EXTRACTED MATERIAL:
-- ==== Sys2Proof/Machine/Core.lean ====
section
/-! DEFINITION. The machine behind Host/Core.lean. -/

def Sys2Proof.core : Host.Core := { State := Sys2Proof.Machine.State, Fault := Sys2Proof.Machine.Fault,
                                    Refusal := Sys2Proof.Machine.Refusal, step := Sys2Proof.Machine.step,
                                    reset := Sys2Proof.Machine.State.reset }
end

TASK PROMPT: Write out every record above, word for word.

RESPONSE TO THE EXERCISE:
-- ==== Sys2Proof/Machine/Core.lean ====
section
/-! DEFINITION. The machine behind Host/Core.lean. -/

def Sys2Proof.core : Host.Core := { State := Sys2Proof.Machine.State, Fault := Sys2Proof.Machine.Fault,
                                    Refusal := Sys2Proof.Machine.Refusal, step := Sys2Proof.Machine.step,
                                    reset := Sys2Proof.Machine.State.reset }
end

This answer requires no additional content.